6 points, SCA Band 3, 0.125 EFTSL
Undergraduate - Unit
Refer to the specific census and withdrawal dates for the semester(s) in which this unit is offered.
Department of Econometrics and Business Statistics
- Second semester 2017 (Day)
This unit provides a formal treatment of the core principles underlying econometric and statistical analysis, with particular focus given to likelihood-based inference. Topics covered include the likelihood principle and maximum likelihood estimation; minimum variance unbiased estimation; maximum likelihood asymptotic distribution theory; likelihood-based hypothesis testing; and quasi-maximum likelihood inference. The theoretical developments are supplemented by numerical results produced using computer simulation. Consideration is also given to the numerical optimisation techniques used to implement likelihood-based procedures in practice.
The learning goals associated with this unit are to:
- consolidate the core principles underlying econometric and statistical analysis
- understand and implement the technique of maximum likelihood estimation and develop an appreciation of the associated asymptotic distribution theory
- understand and implement likelihood-based hypothesis testing and quasi-maximum likelihood inference
- develop the skills needed to demonstrate and explore theoretical sampling properties using computer simulation.

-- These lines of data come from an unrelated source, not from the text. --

theorem gpow_succ (idx : Fin 16) (j : Nat) : gpow idx (j + 1) = xtime idx (gpow idx j) := by
  have := expNext_eq idx (gpow idx j)
  rw [gpow, BitVec.toNat_ofNat, Nat.mod_eq_of_lt (expPower_lt idx j)] at this
  apply BitVec.eq_of_toNat_eq
  rw [gpow, expPower, this, BitVec.toNat_ofNat, Nat.mod_eq_of_lt (BitVec.isLt _)]; rfl

theorem toNat_gpow (idx : Fin 16) (j : Nat) : (gpow idx j).toNat = expPower (polyNat idx) j := by
  rw [gpow, BitVec.toNat_ofNat, Nat.mod_eq_of_lt (expPower_lt idx j)]

theorem xtime_zero (idx : Fin 16) : xtime idx 0 = 0 := by revert idx; decide

set_option maxRecDepth 10000 in
theorem xtime_ne_zero (idx : Fin 16) (b : Byte) : xtime idx b = 0 → b = 0 := by
  revert idx b
  decide +kernel

theorem xtime_inj {idx : Fin 16} {a b : Byte} (h : xtime idx a = xtime idx b) : a = b := by
  have : xtime idx (a ^^^ b) = 0 := by rw [xtime_xor, h, BitVec.xor_self]; rfl
  have := xtime_ne_zero _ _ this
  simpa using this

theorem gpow_ne_zero (idx : Fin 16) (j : Nat) : gpow idx j ≠ 0 := by
  induction j with
  | zero => show (1 : Byte) ≠ 0; decide
  | succ j ih => rw [gpow_succ]; exact fun h => ih (xtime_ne_zero _ _ h)

/-- Scans the powers from `cur` on for 1. -/
def hitsOne (idx : Fin 16) : Nat → Byte → Bool
  | 0, _ => false
  | n + 1, cur => cur == 1 || hitsOne idx n (xtime idx cur)

set_option maxRecDepth 10000 in
theorem no_hit : ∀ idx : Fin 16, hitsOne idx 254 (xtime idx 1) = false := by decide +kernel

theorem hitsOne_false {idx : Fin 16} {n j : Nat} (h : hitsOne idx n (gpow idx j) = false) :
    ∀ i, i < n → gpow idx (j + i) ≠ 1 := by
  induction n generalizing j with
  | zero => intro i hi; omega
  | succ n ih =>
    simp only [hitsOne, Bool.or_eq_false_iff, beq_eq_false_iff_ne] at h
    intro i hi
    cases i with
    | zero => exact h.1
    | succ i =>
      rw [← gpow_succ] at h
      have := ih h.2 i (by omega)
      rwa [show j + (i+1) = j + 1 + i by omega]

theorem gpow_ne_one {idx : Fin 16} {d : Nat} (h1 : 1 ≤ d) (h2 : d ≤ 254) : gpow idx d ≠ 1 := by
  have := hitsOne_false (j := 1) (n := 254) (idx := idx) (by rw [gpow_succ, gpow_zero]; exact no_hit idx) (d - 1) (by omega)
  rwa [show 1 + (d - 1) = d by omega] at this

theorem gpow_255 (idx : Fin 16) : gpow idx 255 = 1 := by revert idx; decide +kernel

theorem gpow_add_255 (idx : Fin 16) (j : Nat) : gpow idx (j + 255) = gpow idx j := by
  induction j with
  | zero => rw [Nat.zero_add, gpow_255]; rfl
  | succ j ih => rw [show j + 1 + 255 = j + 255 + 1 by omega, gpow_succ, ih, gpow_succ]

theorem gpow_mod (idx : Fin 16) (j : Nat) : gpow idx (j % 255) = gpow idx j := by
  induction j using Nat.strongRecOn with
  | _ j ih =>
    by_cases h : j < 255
    · rw [Nat.mod_eq_of_lt h]
    · have := ih (j - 255) (by omega)
      rw [Nat.mod_eq_sub_mod (by omega), this, ← gpow_add_255, show j - 255 + 255 = j by omega]

theorem gpow_inj_aux {idx : Fin 16} {a d : Nat} (h : gpow idx (a + d) = gpow idx a) : gpow idx d = 1 := by
  induction a with
  | zero => rwa [Nat.zero_add, gpow_zero] at h
  | succ a ih => rw [show a + 1 + d = a + d + 1 by omega, gpow_succ, gpow_succ] at h; exact ih (xtime_inj h)

theorem gpow_inj {idx : Fin 16} {a b : Nat} (ha : a < 255) (hb : b < 255) (h : gpow idx a = gpow idx b) : a = b := by
  rcases Nat.lt_trichotomy a b with hlt | rfl | hlt
  · obtain ⟨d, rfl⟩ := Nat.exists_eq_add_of_lt hlt
    exact absurd (gpow_inj_aux (idx := idx) (d := d + 1) (a := a) h.symm) (gpow_ne_one (by omega) (by omega))
  · rfl
  · obtain ⟨d, rfl⟩ := Nat.exists_eq_add_of_lt hlt
    exact absurd (gpow_inj_aux (idx := idx) (d := d + 1) (a := b) h) (gpow_ne_one (by omega) (by omega))

theorem expEntry_eq {idx : Fin 16} {j : Nat} (h : j ≤ 510) : expEntry idx j = gpow idx j := by
  unfold expEntry
  split
  · rfl
  · split
    · subst_vars; rw [gpow_255]; rfl
    · split
      · exact gpow_mod idx j
      · rw [if_pos (by omega), show j = 0 + 255 + 255 by omega, gpow_add_255, gpow_add_255]; rfl

theorem gpow_surj (idx : Fin 16) (x : Byte) (hx : x ≠ 0) : ∃ j, j < 255 ∧ gpow idx j = x := by
  have hc : (Finset.univ.erase (0 : Byte)).card = 255 := by
    have card : Fintype.card Byte = 2 ^ 8 := (Fintype.card_congr (BitVec.equivFin (m := 8))).trans (Fintype.card_fin _)
    rw [Finset.card_erase_of_mem (Finset.mem_univ _), Finset.card_univ, card]
    norm_num
  have := Finset.surj_on_of_inj_on_of_card_le (s := Finset.range 255) (t := Finset.univ.erase (0 : Byte)) (fun a _ => gpow idx a)
    (fun a _ => Finset.mem_erase.mpr ⟨gpow_ne_zero idx a, Finset.mem_univ _⟩)
    (fun a b ha hb h => gpow_inj (Finset.mem_range.mp ha) (Finset.mem_range.mp hb) h) (by rw [hc]; simp) x (by simpa using hx)
  obtain ⟨a, ha, e⟩ := this
  exact ⟨a, Finset.mem_range.mp ha, e.symm⟩

theorem logScan_eq {idx : Fin 16} {x : Byte} {j0 : Nat} (h1 : 1 ≤ j0) (h2 : j0 ≤ 254) (hx : gpow idx j0 = x) :
    ∀ left last, left ≤ 254 →
      logScan (polyNat idx) x.toNat left (expPower (polyNat idx) (255 - left)) last = if 255 - left ≤ j0 then j0 else last := by
  intro left
  induction left with
  | zero => intro last _; simp only [logScan]; rw [if_neg (by omega)]
  | succ left ih =>
    intro last hl
    simp only [logScan]
    have e : expNext (polyNat idx) (expPower (polyNat idx) (255 - (left+1))) = expPower (polyNat idx) (255 - left) := by
      rw [show 255 - left = 255 - (left+1) + 1 by omega, expPower]
    rw [e]
    by_cases hcur : expPower (polyNat idx) (255 - (left+1)) = x.toNat
    · rw [if_pos hcur, ih _ (by omega)]
      have : 255 - (left + 1) = j0 := by
        refine gpow_inj (idx := idx) (by omega) (by omega) (BitVec.eq_of_toNat_eq ?_)
        rw [toNat_gpow, hcur, hx]
      rw [if_neg (by omega), if_pos (by omega)]; omega
    · rw [if_neg hcur, ih _ (by omega)]
      have : 255 - (left + 1) ≠ j0 := by
        rintro e; apply hcur; rw [e, ← toNat_gpow, hx]
      by_cases hh : 255 - (left+1) ≤ j0
      · rw [if_pos (by omega), if_pos hh]
      · rw [if_neg (by omega), if_neg hh]

theorem logEntry_gpow (idx : Fin 16) {j : Nat} (h1 : 1 ≤ j) (h2 : j ≤ 255) : (logEntry idx (gpow idx j)).toNat = j := by
  unfold logEntry
  rw [if_neg (gpow_ne_zero idx j)]
  by_cases h : j = 255
  · subst h; rw [if_pos (gpow_255 idx)]; rfl
  · have hne : gpow idx j ≠ 1 := gpow_ne_one h1 (by omega)
    rw [if_neg hne]
    have := logScan_eq (idx := idx) h1 (by omega) rfl 254 0 (by omega)
    rw [show expNext (polyNat idx) 1 = expPower (polyNat idx) (255 - 254) from rfl, this, if_pos (by omega), BitVec.toNat_ofNat]
    omega

theorem exists_log (idx : Fin 16) {x : Byte} (hx : x ≠ 0) :
    ∃ j, 1 ≤ j ∧ j ≤ 255 ∧ gpow idx j = x ∧ (logEntry idx x).toNat = j := by
  obtain ⟨j, hj, rfl⟩ := gpow_surj idx x hx
  by_cases h : j = 0
  · subst h
    exact ⟨255, by omega, by omega, gpow_255 idx, rfl⟩
  · exact ⟨j, by omega, by omega, rfl, logEntry_gpow idx (by omega) (by omega)⟩

theorem multEntry_gpow (idx : Fin 16) (a b : Nat) : multEntry idx (gpow idx b) (gpow idx a) = gpow idx (a + b) := by
  obtain ⟨a', h1, h2, e1, l1⟩ := exists_log idx (gpow_ne_zero idx a)
  obtain ⟨b', h3, h4, e2, l2⟩ := exists_log idx (gpow_ne_zero idx b)
  unfold multEntry
  rw [if_neg (gpow_ne_zero idx b), if_neg (gpow_ne_zero idx a), l1, l2, expEntry_eq (by omega), gpow_mod]
  have key : ∀ {a a' : Nat} (b : Nat), gpow idx a' = gpow idx a → gpow idx (a' + b) = gpow idx (a + b) := by
    intro a a' b h
    induction b with
    | zero => exact h
    | succ b ih => rw [← Nat.add_assoc, gpow_succ, ih, ← gpow_succ]; rfl
  rw [key _ e1, Nat.add_comm, key _ e2, Nat.add_comm]

/-! ## The product by shift and XOR -/

theorem foldl_bits_xor (v w : Nat → BitVec 16) (y : Byte) (l : List Nat) (a b : BitVec 16) :
    l.foldl (fun acc i => if y.getLsbD i then acc ^^^ (v i ^^^ w i) else acc) (a ^^^ b) =
      l.foldl (fun acc i => if y.getLsbD i then acc ^^^ v i else acc) a ^^^
        l.foldl (fun acc i => if y.getLsbD i then acc ^^^ w i else acc) b := by
  induction l generalizing a b with
  | nil => rfl
  | cons i l ih =>
    simp only [List.foldl_cons]
    rw [← ih]
    cases y.getLsbD i
    · rfl
    · simp only [if_true]; congr 1; ac_rfl

theorem foldl_bits_xor_right (v : Nat → BitVec 16) (y z : Byte) (l : List Nat) (a b : BitVec 16) :
    l.foldl (fun acc i => if (y ^^^ z).getLsbD i then acc ^^^ v i else acc) (a ^^^ b) =
      l.foldl (fun acc i => if y.getLsbD i then acc ^^^ v i else acc) a ^^^
        l.foldl (fun acc i => if z.getLsbD i then acc ^^^ v i else acc) b := by
  induction l generalizing a b with
  | nil => rfl
  | cons i l ih =>
    simp only [List.foldl_cons]
    rw [← ih]
    rw [BitVec.getLsbD_xor]
    congr 1
    cases y.getLsbD i <;> cases z.getLsbD i <;> simp
    · ac_rfl
    · ac_rfl
    · rw [show a ^^^ v i ^^^ (b ^^^ v i) = v i ^^^ (v i ^^^ (a ^^^ b)) by ac_rfl, xor_cancel_left]

theorem polyProduct_xor_left (x w y : Byte) : polyProduct (x ^^^ w) y = polyProduct x y ^^^ polyProduct w y := by
  unfold polyProduct
  have := foldl_bits_xor (fun i => x.setWidth 16 <<< i) (fun i => w.setWidth 16 <<< i) y (List.range 8) 0 0
  rw [← this]
  simp only [BitVec.setWidth_xor, BitVec.shiftLeft_xor_distrib]
  rfl

theorem polyProduct_xor_right (x y z : Byte) : polyProduct x (y ^^^ z) = polyProduct x y ^^^ polyProduct x z :=
  foldl_bits_xor_right (fun i => x.setWidth 16 <<< i) y z (List.range 8) 0 0

theorem polyRemainder_xor (poly : BitVec 9) (u v : BitVec 16) :
    polyRemainder poly (u ^^^ v) = polyRemainder poly u ^^^ polyRemainder poly v := by
  have key : ∀ (l : List Nat) (u v : BitVec 16),
      l.foldl (fun acc i => if acc.getLsbD (8 + i) then acc ^^^ (poly.setWidth 16 <<< i) else acc) (u ^^^ v) =
      l.foldl (fun acc i => if acc.getLsbD (8 + i) then acc ^^^ (poly.setWidth 16 <<< i) else acc) u ^^^
      l.foldl (fun acc i => if acc.getLsbD (8 + i) then acc ^^^ (poly.setWidth 16 <<< i) else acc) v := by
    intro l
    induction l with
    | nil => intro u v; rfl
    | cons i l ih =>
      intro u v
      simp only [List.foldl_cons]
      rw [← ih]
      rw [BitVec.getLsbD_xor]
      generalize BitVec.setWidth 16 poly <<< i = p
      congr 1
      cases u.getLsbD (8+i) <;> cases v.getLsbD (8+i) <;> simp
      · ac_rfl
      · ac_rfl
      · rw [show u ^^^ p ^^^ (v ^^^ p) = p ^^^ (p ^^^ (u ^^^ v)) by ac_rfl, xor_cancel_left]
  unfold polyRemainder
  rw [key, BitVec.setWidth_xor]

theorem fieldProduct_xor_left (idx : Fin 16) (x w y : Byte) :
    fieldProduct idx (x ^^^ w) y = fieldProduct idx x y ^^^ fieldProduct idx w y := by
  rw [fieldProduct, polyProduct_xor_left, polyRemainder_xor]; rfl

theorem fieldProduct_xor_right (idx : Fin 16) (x y z : Byte) :
    fieldProduct idx x (y ^^^ z) = fieldProduct idx x y ^^^ fieldProduct idx x z := by
  rw [fieldProduct, polyProduct_xor_right, polyRemainder_xor]; rfl

/-- A byte as the sum of its bits. -/
def bitSum (x : Byte) : Byte := (List.range 8).foldl (fun acc i => acc ^^^ if x.getLsbD i then BitVec.twoPow 8 i else 0) 0

theorem bitSum_eq : ∀ x : Byte, bitSum x = x := by decide +kernel

theorem linear_zero {f : Byte → Byte} (h : ∀ a b, f (a ^^^ b) = f a ^^^ f b) : f 0 = 0 := by
  have := h 0 0
  simpa using this

/-- Two linear functions that agree on the bits agree. -/
theorem linear_ext {f g : Byte → Byte} (hf : ∀ a b, f (a ^^^ b) = f a ^^^ f b)
    (hg : ∀ a b, g (a ^^^ b) = g a ^^^ g b)
    (h : ∀ i : Fin 8, f (BitVec.twoPow 8 i) = g (BitVec.twoPow 8 i)) (x : Byte) : f x = g x := by
  have key : ∀ l : List Nat, (∀ i ∈ l, i < 8) → ∀ a, f a = g a →
      f (l.foldl (fun acc i => acc ^^^ if x.getLsbD i then BitVec.twoPow 8 i else 0) a) =
        g (l.foldl (fun acc i => acc ^^^ if x.getLsbD i then BitVec.twoPow 8 i else 0) a) := by
    intro l
    induction l with
    | nil => intro _ a h; exact h
    | cons i l ih =>
      intro hl a ha
      simp only [List.foldl_cons]
      apply ih (fun j hj => hl j (List.mem_cons_of_mem _ hj))
      rw [hf, hg, ha]
      congr 1
      split
      · exact h ⟨i, hl i (List.mem_cons_self ..)⟩
      · rw [linear_zero hf, linear_zero hg]
  have := key (List.range 8) (fun i hi => List.mem_range.mp hi) 0 (by rw [linear_zero hf, linear_zero hg])
  rw [show (List.range 8).foldl _ 0 = bitSum x from rfl, bitSum_eq] at this
  exact this

theorem fieldProduct_xtime (idx : Fin 16) (x y : Byte) : fieldProduct idx x (xtime idx y) = xtime idx (fieldProduct idx x y) := by
  apply linear_ext (f := fun y => fieldProduct idx x (xtime idx y)) (g := fun y => xtime idx (fieldProduct idx x y))
  · intro a b; simp only [xtime_xor, fieldProduct_xor_right]
  · intro a b; simp only [xtime_xor, fieldProduct_xor_right]
  · intro i
    apply linear_ext (f := fun x => fieldProduct idx x (xtime idx (BitVec.twoPow 8 i)))
      (g := fun x => xtime idx (fieldProduct idx x (BitVec.twoPow 8 i)))
    · intro a b; simp only [fieldProduct_xor_left]
    · intro a b; simp only [xtime_xor, fieldProduct_xor_left]
    · revert idx i
      decide +kernel

theorem fieldProduct_one (idx : Fin 16) (x : Byte) : fieldProduct idx x 1 = x := by
  apply linear_ext (f := fun x => fieldProduct idx x 1) (g := fun x => x)
  · intro a b; simp only [fieldProduct_xor_left]
  · intro a b; rfl
  · revert idx; decide +kernel

theorem fieldProduct_gpow (idx : Fin 16) (a b : Nat) : fieldProduct idx (gpow idx a) (gpow idx b) = gpow idx (a + b) := by
  induction b with
  | zero => exact fieldProduct_one idx _
  | succ b ih => rw [gpow_succ, fieldProduct_xtime, ih, ← gpow_succ]; rfl

theorem fieldProduct_zero_right (idx : Fin 16) (x : Byte) : fieldProduct idx x 0 = 0 :=
  linear_zero (fieldProduct_xor_right idx x)

theorem fieldProduct_zero_left (idx : Fin 16) (x : Byte) : fieldProduct idx 0 x = 0 :=
  linear_zero (f := fun y => fieldProduct idx y x) (fun a b => fieldProduct_xor_left idx a b x)
/-! ## The table store's product and quotient -/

Within semester assessment: 40% + Examination: 60%
Minimum total expected workload to achieve the learning outcomes for this unit is 144 hours per semester typically comprising a mixture of scheduled learning activities and independent study. Independent study may include associated readings, assessment and preparation for scheduled activities. The unit requires on average three/four hours of scheduled activities per week. Scheduled activities may include a combination of teacher directed learning, peer directed learning and online engagement.
See also Unit timetable information
Students must have passed ETC2410, ETC3440 or MTH2232 or must be enrolled in course 3822 or 4412 before undertaking this unit.